School of Computer Science and Technology, Tianjin University, Tianjin Haihe Education Park, Tianjin, China.
Department of Computer Science, City University of Hong Kong, Kowloon Tong, Hong Kong.
Bioinformatics. 2018 Jun 15;34(12):2012-2018. doi: 10.1093/bioinformatics/bty059.

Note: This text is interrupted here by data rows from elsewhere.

/-- Table 4.8 and the worked example of chapter 4. -/
theorem test_decode_integer : reads ([(0x0FFFFFFF, .lhi 63 0xFFFFF), (0x04820500, .add 8 8 5), (0x04714613, .div 7 5 6),
    (0x04714616, .remu 7 5 6), (0x0493D007, .srl 9 15 16), (0x0870E003, .slli 7 3 3), (0x08C2E011, .slli 12 11 17),
    (0x08C32831, .srli 12 12 49), (0x0C500024, .lhi 5 36), (0x08514345, .addi 5 5 837), (0x08518000, .addi 5 6 0)]) = true := by
  decide

/-- OP and OPI: every other function code of Table 4.3, as gd 1, gs1 2, gs2 3 (or imm11 −1). -/
theorem test_decode_op : reads (codes 0x04108300 [(1, .sub 1 2 3), (2, .and 1 2 3), (3, .or 1 2 3), (4, .xor 1 2 3), (5, .andn 1 2 3), (6, .sll 1 2 3),
    (8, .sra 1 2 3), (9, .rotr 1 2 3), (10, .slt 1 2 3), (11, .sltu 1 2 3), (12, .min 1 2 3), (13, .max 1 2 3), (14, .minu 1 2 3),
    (15, .maxu 1 2 3), (16, .mul 1 2 3), (17, .mulh 1 2 3), (18, .mulhu 1 2 3), (20, .divu 1 2 3), (21, .rem 1 2 3), (23, .addw 1 2 3),
    (24, .subw 1 2 3), (25, .mulw 1 2 3)] ++
    codes 0x04108000 [(26, .clz 1 2), (27, .ctz 1 2), (28, .popc 1 2), (29, .bswap 1 2), (30, .sxb 1 2), (31, .sxh 1 2), (32, .sxw 1 2),
      (33, .zxw 1 2)] ++
    [(0x08108FFF, .andi 1 2 (-1)), (0x081097FF, .ori 1 2 (-1)), (0x08109FFF, .xori 1 2 (-1)), (0x0810B03F, .srai 1 2 63),
      (0x0810BFFF, .slti 1 2 (-1))]) = true := by decide

/-- Branches and jumps: the program of chapter 5 and R72's neighbours. -/
theorem test_decode_control : reads ([(0x1BF00004, .jal 63 4), (0x1BF00009, .jal 63 9), (0x140A0003, .beqz 5 3), (0x148DFFFD, .bnez 6 (-3)),
    (0x1594000A, .bgez 10 10), (0x15160003, .bltz 11 3), (0x16020001, .bgtz 1 1), (0x16820001, .blez 1 1), (0x1C0FC000, .jalr 0 63 0),
    (0x10010BFF, .beq 1 2 (-1)), (0x10410800, .bne 1 2 0), (0x10810801, .blt 1 2 1), (0x10C10801, .bge 1 2 1), (0x11010801, .bltu 1 2 1),
    (0x11410A00, .bgeu 1 2 (-512))]) = true := by decide

theorem test_decode_long : decodeLong 0xF80948D1 0xFD6789AB = .ok (.liL 9 0x123456789AB) ∧
    decodeLong 0xF88517FF 0xFFFFFFFF = .ok (.addiL 5 5 (-1)) ∧ decodeLong 0xF87F0000 0xFC000002 = .ok (.jalL 63 2) ∧
    encode (.liL 9 0x123456789AB) = [0xF80948D1, 0xFD6789AB] := by decide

Haplotype information is essential to the complete description and interpretation of genomes, genetic diversity and genetic ancestry. The new technologies can provide Single Molecular Sequencing (SMS) data that cover about 90% of positions over chromosomes. However, the SMS data has a higher error rate comparing to 1% error rate for short reads. Thus, it becomes very difficult for SNP calling and haplotype assembly using SMS reads. Most existing technologies do not work properly for the SMS data.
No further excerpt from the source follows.